Suu Kyi was awarded the Congressional Gold Medal in 2008, but she could not collect it then as she had been under house-arrest for the most part of the past 20 years. Notably, she collected the Nobel Peace Prize awarded to her in 1991 only in June.
Suu Kyi was presented with the Congressional Gold Medal at a ceremony attended by US Secretary of State Hillary Clinton, former First Lady Laura Bush and a host of Republican and Democrat lawmakers.
Speaking at the ceremony, Suu Kyi said it was "one of the most moving days" of her life and thanked the United States for supporting her pro-democracy movement "during the dark years when freedom and justice seemed beyond our reach".
"The ties of friendship and understanding that have developed between you and lovers of democracy in Burma compensate for much of the trials we had to suffer over the past decades," the Nobel laureate said. She also reiterated calls for lifting the remaining US sanctions imposed on Myanmar, noting that the country's new government was "committed to democratic values."
"We believe that we can go forward in unity and in peace and give our friends the satisfaction of helping us to to get to a place where all people wish to get to: the place where dreams are realized," she added.
Suu Kyi is currently on a three-week visit to the United States, which is her first trip to the country in more than two decades. She is due to hold talks with President Barack Obama at the White House later on Wednesday.

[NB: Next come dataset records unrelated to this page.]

-- ==== Sys2Proof/Machine/Checksum.lean ====
section
/-! DEFINITION. XXH32 and the header checksum (43_lz4_frame.md rules R120, R121). -/

namespace Sys2Proof.Machine

/-- `P1` (43_lz4_frame.md rule R120). -/
def xxhP1 : BitVec 32 := 0x9E3779B1

/-- `P2`. -/
def xxhP2 : BitVec 32 := 0x85EBCA77

/-- `P3`. -/
def xxhP3 : BitVec 32 := 0xC2B2AE3D

/-- `P4`. -/
def xxhP4 : BitVec 32 := 0x27D4EB2F

/-- `P5`. -/
def xxhP5 : BitVec 32 := 0x165667B1

/-- `rotl32(x, r)` (00_scope.md section 5). -/
def rotl32 (x : BitVec 32) (r : Nat) : BitVec 32 := (x <<< r) ||| (x >>> (32 - r))

/-- Four bytes as a 32-bit lane, little-endian. -/
def xxhLane (bs : List Byte) : BitVec 32 := BitVec.ofNat 32 (leNat (bs.take 4))

/-- `Round(acc, lane)`. -/
def xxhRound (acc lane : BitVec 32) : BitVec 32 := rotl32 (acc + lane * xxhP2) 13 * xxhP1

/-- The stripe loop over `k` stripes of 16 bytes: the four accumulators and the bytes left. -/
def xxhStripes : Nat → List Byte → BitVec 32 → BitVec 32 → BitVec 32 → BitVec 32 → BitVec 32 × List Byte
  | 0, bs, v1, v2, v3, v4 => (rotl32 v1 1 + rotl32 v2 7 + rotl32 v3 12 + rotl32 v4 18, bs)
  | k + 1, bs, v1, v2, v3, v4 =>
    xxhStripes k (bs.drop 16) (xxhRound v1 (xxhLane bs)) (xxhRound v2 (xxhLane (bs.drop 4)))
      (xxhRound v3 (xxhLane (bs.drop 8))) (xxhRound v4 (xxhLane (bs.drop 12)))

/-- The 4-byte tail loop over `k` words. -/
def xxhWords : Nat → List Byte → BitVec 32 → BitVec 32 × List Byte
  | 0, bs, h => (h, bs)
  | k + 1, bs, h => xxhWords k (bs.drop 4) (rotl32 (h + xxhLane bs * xxhP3) 17 * xxhP4)

/-- The 1-byte tail loop. -/
def xxhTail : List Byte → BitVec 32 → BitVec 32
  | [], h => h
  | b :: r, h => xxhTail r (rotl32 (h + b.zeroExtend 32 * xxhP5) 11 * xxhP1)

/-- The final mix. -/
def xxhAvalanche (h0 : BitVec 32) : BitVec 32 :=
  let h1 := (h0 ^^^ (h0 >>> 15)) * xxhP2
  let h2 := (h1 ^^^ (h1 >>> 13)) * xxhP3
  h2 ^^^ (h2 >>> 16)

/-- `XXH32(S, a, n, seed)` (rule R120) of the bytes `bs`. -/
def xxh32 (bs : List Byte) (seed : BitVec 32) : BitVec 32 :=
  let n := bs.length
  let start :=
    if 16 ≤ n then
      xxhStripes (n / 16) bs (seed + xxhP1 + xxhP2) (seed + xxhP2) seed (seed - xxhP1)
    else (seed + xxhP5, bs)
  let words := xxhWords (start.2.length / 4) start.2 (start.1 + BitVec.ofNat 32 n)
  xxhAvalanche (xxhTail words.2 words.1)

/-- `HeaderChecksum` (rule R121): bits 15:8 of the hash (90_conflicts.md C1). -/
def headerChecksum (bs : List Byte) : Byte := BitVec.ofNat 8 ((xxh32 bs 0).toNat / 256)

end Sys2Proof.Machine
end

She held talks with Secretary Clinton at the State Department on Tuesday, marking their second meeting this year. During their talks, Suu Kyi had called for further easing of sanctions against Burma's military-backed government.

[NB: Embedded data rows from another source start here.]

-- ==== Sys2Proof/Laws/Ops.lean ====
section
/-! SUPPORT. One lemma per shared operation: everything it can do, so that a proof cites it instead of unfolding it. -/

namespace Sys2Proof.Machine

/-! ### Runs -/

@[simp] theorem Run_andThen_ok (s : State) (f : State → Run) : (Run.ok s).andThen f = f s := rfl

@[simp] theorem Run_andThen_raise (k : ErrKind) (s : State) (f : State → Run) :
    (Run.raise k s).andThen f = .raise k s := rfl

@[simp] theorem Run_settle_ok (s : State) : (Run.ok s).settle = s := rfl

@[simp] theorem Run_settle_raise (k : ErrKind) (s : State) : (Run.raise k s).settle = s.fail k := rfl

theorem Run_finish_ok (s : State) :
    (Run.ok s).finish = if s.curLen < smallInput then s.complete 0 else s.freeTable.complete 0 := rfl

@[simp] theorem Run_finish_raise (k : ErrKind) (s : State) : (Run.raise k s).finish = s.fail k := rfl

theorem Run_andThen_eq_ok {r : Run} {f : State → Run} {t : State} :
    r.andThen f = .ok t ↔ ∃ s, r = .ok s ∧ f s = .ok t := by
  cases r <;> simp

theorem Run_andThen_eq_raise {r : Run} {f : State → Run} {k : ErrKind} {t : State} :
    r.andThen f = .raise k t ↔ r = .raise k t ∨ ∃ s, r = .ok s ∧ f s = .raise k t := by
  cases r <;> simp

/-! ### Writing `OUT` -/

theorem putBytes_eq (bytes : List Byte) (s : State) :
    putBytes bytes s = { s with outMem := Memory.writeBytes s.outMem s.op bytes, op := s.op + bytes.length } := by
  induction bytes generalizing s with
  | nil => rfl
  | cons b r ih => simp [putBytes, ih, Memory.writeBytes, State.putByte, Nat.add_assoc, Nat.add_comm 1]

theorem literalCopy_eq (lits : List Byte) (s : State) :
    literalCopy lits s = { s with outMem := Memory.writeBytes s.outMem s.op lits, op := s.op + lits.length,
                                  ip := s.ip + lits.length } := by
  simp [literalCopy, putBytes_eq]

/-- The buffer `MatchCopy(offset, n)` leaves when it starts at index `op`. -/
def matchMem (offset : Nat) : Nat → Memory → Nat → Memory
  | 0, m, _ => m
  | n + 1, m, op => matchMem offset n (Memory.write m op (Memory.read m (op - offset))) (op + 1)

theorem matchCopy_eq (offset n : Nat) (s : State) :
    matchCopy offset n s = { s with outMem := matchMem offset n s.outMem s.op, op := s.op + n } := by
  induction n generalizing s with
  | zero => rfl
  | succ n ih => simp [matchCopy, ih, matchMem, State.putByte, Nat.add_assoc, Nat.add_comm 1]

theorem matchMem_wf {m : Memory} (hm : Memory.wf m) (offset n op : Nat) : Memory.wf (matchMem offset n m op) := by
  induction n generalizing m op with
  | zero => exact hm
  | succ n ih => exact ih (Memory_write_wf hm _ _) _

theorem matchMem_outside (offset n : Nat) (m : Memory) {op a : Nat} (h : a < op ∨ op + n ≤ a) :
    Memory.read (matchMem offset n m op) a = Memory.read m a := by
  induction n generalizing m op with
  | zero => rfl
  | succ n ih =>
    rw [matchMem, ih _ (by omega), Memory_read_write_ne _ (by omega)]

/-- Every byte a match copy writes equals the byte `offset` places before it, overlapping or not. -/
theorem matchMem_repeats {offset : Nat} (hoff : 1 ≤ offset) (n : Nat) {m : Memory} (hm : Memory.wf m) {op k : Nat}
    (hop : offset ≤ op) (h : k < n) :
    Memory.read (matchMem offset n m op) (op + k) = Memory.read (matchMem offset n m op) (op + k - offset) := by
  induction n generalizing m op k with
  | zero => omega
  | succ n ih =>
    rw [matchMem]
    cases k with
    | zero =>
      rw [matchMem_outside _ _ _ (by omega), matchMem_outside _ _ _ (by omega)]
      exact (Memory_read_write_self hm op _).trans (Memory_read_write_ne m (by omega) _).symm
    | succ k =>
      have := ih (Memory_write_wf hm op (Memory.read m (op - offset))) (op := op + 1) (k := k) (by omega) (by omega)
      rwa [show op + 1 + k = op + (k + 1) by omega] at this

/-- `EmitByte` for each byte: it fits and is appended, or the bytes that fit are appended and `OutputTooSmall` is
raised. -/
theorem emitBytes_eq (bytes : List Byte) (s : State) (h : s.op ≤ s.outCap) :
    emitBytes bytes s =
      if s.op + bytes.length ≤ s.outCap then .ok (putBytes bytes s)
      else .raise .outputTooSmall (putBytes (bytes.take (s.outCap - s.op)) s) := by
  induction bytes generalizing s with
  | nil => simp [emitBytes, putBytes, h]
  | cons b r ih =>
    simp only [emitBytes, emitByte, List.length_cons]
    by_cases hlt : s.outCap ≤ s.op
    · rw [if_pos hlt, if_neg (by omega), show s.outCap - s.op = 0 by omega]
      rfl
    · rw [if_neg hlt, Run_andThen_ok, ih (s.putByte b) (by simp; omega)]
      by_cases hfit : s.op + (r.length + 1) ≤ s.outCap
      · rw [if_pos hfit, if_pos (by simp; omega)]
        rfl
      · rw [if_neg hfit, if_neg (by simp; omega), show s.outCap - s.op = (s.outCap - (s.op + 1)) + 1 by omega]
        rfl

theorem emitByte_eq_emitBytes (b : Byte) (s : State) : emitByte b s = emitBytes [b] s := by
  simp only [emitBytes]
  cases emitByte b s <;> rfl

/-- `CheckRoom` raises `OutputTooLarge`, else `OutputTooSmall`, else passes and changes nothing. -/
theorem checkRoom_cases (n : Nat) (s : State) :
    (s.maxOut - s.op < n ∧ checkRoom n s = .raise .outputTooLarge s) ∨
    (n ≤ s.maxOut - s.op ∧ s.outCap - s.op < n ∧ checkRoom n s = .raise .outputTooSmall s) ∨
    (n ≤ s.maxOut - s.op ∧ n ≤ s.outCap - s.op ∧ checkRoom n s = .ok s) := by
  unfold checkRoom
  split
  · next h => exact .inl ⟨h, rfl⟩
  · split
    · next h h' => exact .inr (.inl ⟨by omega, h', rfl⟩)
    · next h h' => exact .inr (.inr ⟨by omega, by omega, rfl⟩)

/-! ### Elements -/

/-- The literals of a sequence: the room test fails, or they are appended and `ip` stands after them. -/
theorem lz4Literals_eq (token : Byte) (lits : List Byte) (s : State) :
    lz4Literals token lits s =
      (checkRoom lits.length
        { s with token := token, lit := lits.length, ip := s.ip + 1 + lz4FieldExtSize lits.length }).andThen
          fun s2 => .ok { s2 with outMem := Memory.writeBytes s2.outMem s2.op lits, op := s2.op + lits.length,
                                  ip := s2.ip + lits.length } := by
  simp only [lz4Literals, literalCopy_eq]

/-- The offset of a sequence: `InvalidData`, or `ip` stands after it. -/
theorem lz4Offset_cases (offset : BitVec 16) (s : State) :
    let s1 := { s with offset := BitVec.ofNat 32 offset.toNat, ip := s.ip + 2 }
    ((offset = 0 ∨ s.op - s.base < offset.toNat) ∧ lz4Offset offset s = .raise .invalidData s1) ∨
    (offset ≠ 0 ∧ offset.toNat ≤ s.op - s.base ∧ lz4Offset offset s = .ok s1) := by
  intro s1
  by_cases h : offset = 0 ∨ s.op - s.base < offset.toNat
  · exact .inl ⟨h, if_pos h⟩
  · refine .inr ⟨fun h0 => h (.inl h0), ?_, if_neg h⟩
    by_contra hlt
    exact h (.inr (by omega))

/-- The Snappy element loop: it goes on at the next tag, or the command ends with the declared length reached, or the
input ran out first. -/
theorem snLoop_cases (s : State) :
    ((s.ip < s.curLen ∧ s.op < s.declared.toNat) ∧ snLoop s = .ok { s with phase := .snTag }) ∨
    (¬(s.ip < s.curLen ∧ s.op < s.declared.toNat) ∧ s.op = s.declared.toNat ∧ snLoop s = .ok (s.complete 0)) ∨
    (¬(s.ip < s.curLen ∧ s.op < s.declared.toNat) ∧ s.op ≠ s.declared.toNat ∧
      snLoop s = .raise .invalidData s) := by
  unfold snLoop
  split
  · next h => exact .inl ⟨h, rfl⟩
  · next h =>
    split
    · next h' => exact .inr (.inl ⟨h, h', rfl⟩)
    · next h' => exact .inr (.inr ⟨h, h', rfl⟩)

/-- The block loop: it goes on at the next token, or the block ends inside its frame, or the command ends. -/
theorem blockLoop_cases (s : State) :
    (s.ip < s.endIdx ∧ blockLoop s = s) ∨
    (s.endIdx ≤ s.ip ∧ s.phase = .frameBlock ∧ blockLoop s = { s with phase := .bsw }) ∨
    (s.endIdx ≤ s.ip ∧ s.phase ≠ .frameBlock ∧ blockLoop s = s.complete 0) := by
  unfold blockLoop blockEnd
  split
  · next h => exact .inl ⟨h, rfl⟩
  · next h =>
    split
    · next h' => exact .inr (.inl ⟨by omega, h', rfl⟩)
    · next h' => exact .inr (.inr ⟨by omega, h', rfl⟩)

/-! ### The match finder -/

/-- `FindMatch` probes the table, sets `c` unless the cell is empty, and names a candidate only where the cell is not
empty, the distance fits and the four bytes agree. -/
theorem findMatch_cases (mult : BitVec 32) (s : State) :
    ((probe mult s).cand = 0 ∧ findMatch mult s = (probe mult s, none)) ∨
    ((probe mult s).cand ≠ 0 ∧
      findMatch mult s = ({ probe mult s with c := (probe mult s).cand - 1 }, none)) ∨
    ((probe mult s).cand ≠ 0 ∧ s.i - ((probe mult s).cand - 1) ≤ maxOffset ∧
      Memory.readLE s.inMem ((probe mult s).cand - 1) 4 = (probe mult s).w.toNat ∧
      findMatch mult s =
        ({ probe mult s with c := (probe mult s).cand - 1 }, some ((probe mult s).cand - 1))) := by
  unfold findMatch
  by_cases h0 : (probe mult s).cand = 0
  · exact .inl ⟨h0, by simp [h0]⟩
  · by_cases h1 : maxOffset < s.i - ((probe mult s).cand - 1)
    · refine .inr (.inl ⟨h0, ?_⟩)
      simp only [h0, if_false]
      exact if_pos h1
    · by_cases h2 : Memory.readLE s.inMem ((probe mult s).cand - 1) 4 = (probe mult s).w.toNat
      · refine .inr (.inr ⟨h0, by omega, h2, ?_⟩)
        simp only [h0, if_false]
        exact (if_neg h1).trans (if_pos h2)
      · refine .inr (.inl ⟨h0, ?_⟩)
        simp only [h0, if_false]
        exact (if_neg h1).trans (if_neg h2)

theorem matchExtend_le (m : Memory) (a b n : Nat) : matchExtend m a b n ≤ n := by
  induction n generalizing a b with
  | zero => simp [matchExtend]
  | succ n ih =>
    unfold matchExtend
    split
    · exact Nat.succ_le_succ (ih _ _)
    · omega

/-- The two regions agree over the length `MatchExtend` returns. -/
theorem matchExtend_agree (m : Memory) (a b n : Nat) {k : Nat} (h : k < matchExtend m a b n) :
    Memory.read m (a + k) = Memory.read m (b + k) := by
  induction n generalizing a b k with
  | zero => simp [matchExtend] at h
  | succ n ih =>
    unfold matchExtend at h
    split at h
    · next heq =>
      cases k with
      | zero => exact heq
      | succ k =>
        have := ih (a + 1) (b + 1) (k := k) (by omega)
        rwa [show a + 1 + k = a + (k + 1) by omega, show b + 1 + k = b + (k + 1) by omega] at this
    · omega

/-! ### Launching -/

/-- A launch is ignored, refused, or runs the command's body from the started state. -/
theorem launch_cases (code : BitVec 8) (refusal : State → Option Refusal) (body : State → State) (s : State) :
    (s.status = .busy ∧ launch code refusal body s = .next s) ∨
    (s.status ≠ .busy ∧ ∃ r, refusal s = some r ∧ launch code refusal body s = .refused r) ∨
    (s.status ≠ .busy ∧ refusal s = none ∧ launch code refusal body s = .next (body (s.start code))) := by
  unfold launch
  split
  · next h => exact .inl ⟨h, rfl⟩
  · next h =>
    split
    · next r hr => exact .inr (.inl ⟨h, r, hr, rfl⟩)
    · next hr => exact .inr (.inr ⟨h, hr, rfl⟩)

theorem launch_next {code : BitVec 8} {refusal : State → Option Refusal} {body : State → State} {s t : State}
    (h : launch code refusal body s = .next t) :
    (s.status = .busy ∧ t = s) ∨ (s.status ≠ .busy ∧ refusal s = none ∧ t = body (s.start code)) := by
  rcases launch_cases code refusal body s with ⟨hb, e⟩ | ⟨hb, r, hr, e⟩ | ⟨hb, hr, e⟩ <;> rw [e] at h
  · exact .inl ⟨hb, by cases h; rfl⟩
  · cases h
  · exact .inr ⟨hb, hr, by cases h; rfl⟩

/-- Every command is accepted only over disjoint ranges and with `OUT_CAP` within its own; a bound query always then. -/
theorem launchRefusal_eq_none (s : State) :
    launchRefusal s = none ↔ buffersOverlap s.bufs = false ∧ s.outCap ≤ s.bufs.outSize := by
  unfold launchRefusal
  split
  · simp_all
  · split <;> simp_all

/-- A command that reads `IN` is accepted exactly when both registers are within disjoint ranges. -/
theorem buffersRefusal_eq_none (s : State) :
    buffersRefusal s = none ↔
      (buffersOverlap s.bufs = false ∧ s.outCap ≤ s.bufs.outSize) ∧ s.inLen ≤ s.bufs.inSize := by
  simp [buffersRefusal, Option.or_eq_none_iff, launchRefusal_eq_none]

/-! ### The host's access -/

/-- An access of the host is refused with its hands off, done where the byte exists, and else the fault. -/
theorem hostAccess_cases (size a : Nat) (s s' : State) :
    (HandsOff s ∧ hostAccess size a s s' = .refused .hostWhileBusy) ∨
    (¬ HandsOff s ∧ a < size ∧ hostAccess size a s s' = .next s') ∨
    (¬ HandsOff s ∧ size ≤ a ∧ hostAccess size a s s' = .fault .noSuchByte) := by
  unfold hostAccess
  split
  · next h => exact .inl ⟨h, rfl⟩
  · next h =>
    split
    · next ha => exact .inr (.inl ⟨h, ha, rfl⟩)
    · next ha => exact .inr (.inr ⟨h, Nat.le_of_not_lt ha, rfl⟩)

end Sys2Proof.Machine
end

The developments come ahead of Myanmar President Thein Sein's planned US visit later this month to attend the United Nations General Assembly. Earlier on Wednesday, the US Treasury removed Thein Sein and Thura Shwe Mann, the speaker of the lower house of parliament, from its list of "Specially Designated Nationals" which sanctions individuals.
Under his leadership, Myanmar, previously known as Burma, had made great strides toward democracy in recent months, including holding free elections to elect a new Parliament, freeing political prisoners and holding talks with ethnic rebel groups present in the countryside.
Since assuming power in March 2011, Thein Sein's government has also implemented several reforms demanded by the opposition and the international community. One notable stride made by Sein's government was the release from house-arrest of Suu Kyi, who has since been allowed to travel freely within the country and abroad.
Suu Kyi won a Parliament seat in the recent by-elections. Although her National League for Democracy (NLD) party boycotted the November 2010 polls, it later decided to rejoin mainstream politics and was subsequently allowed to contest the by-polls in which the party secured 40 of the 45 seats contested. Nevertheless, the Army's proxy Union Solidarity and Development Party (USDP) still dominate the 664-seat bicameral Parliament with about 80 percent seats.
Following the widely acclaimed by-elections and the recently implemented reforms, Western powers, including the United States, Britain, European Union and Australia, have softened their approach toward Myanmar and eased most of their sanctions imposed on the previous military junta.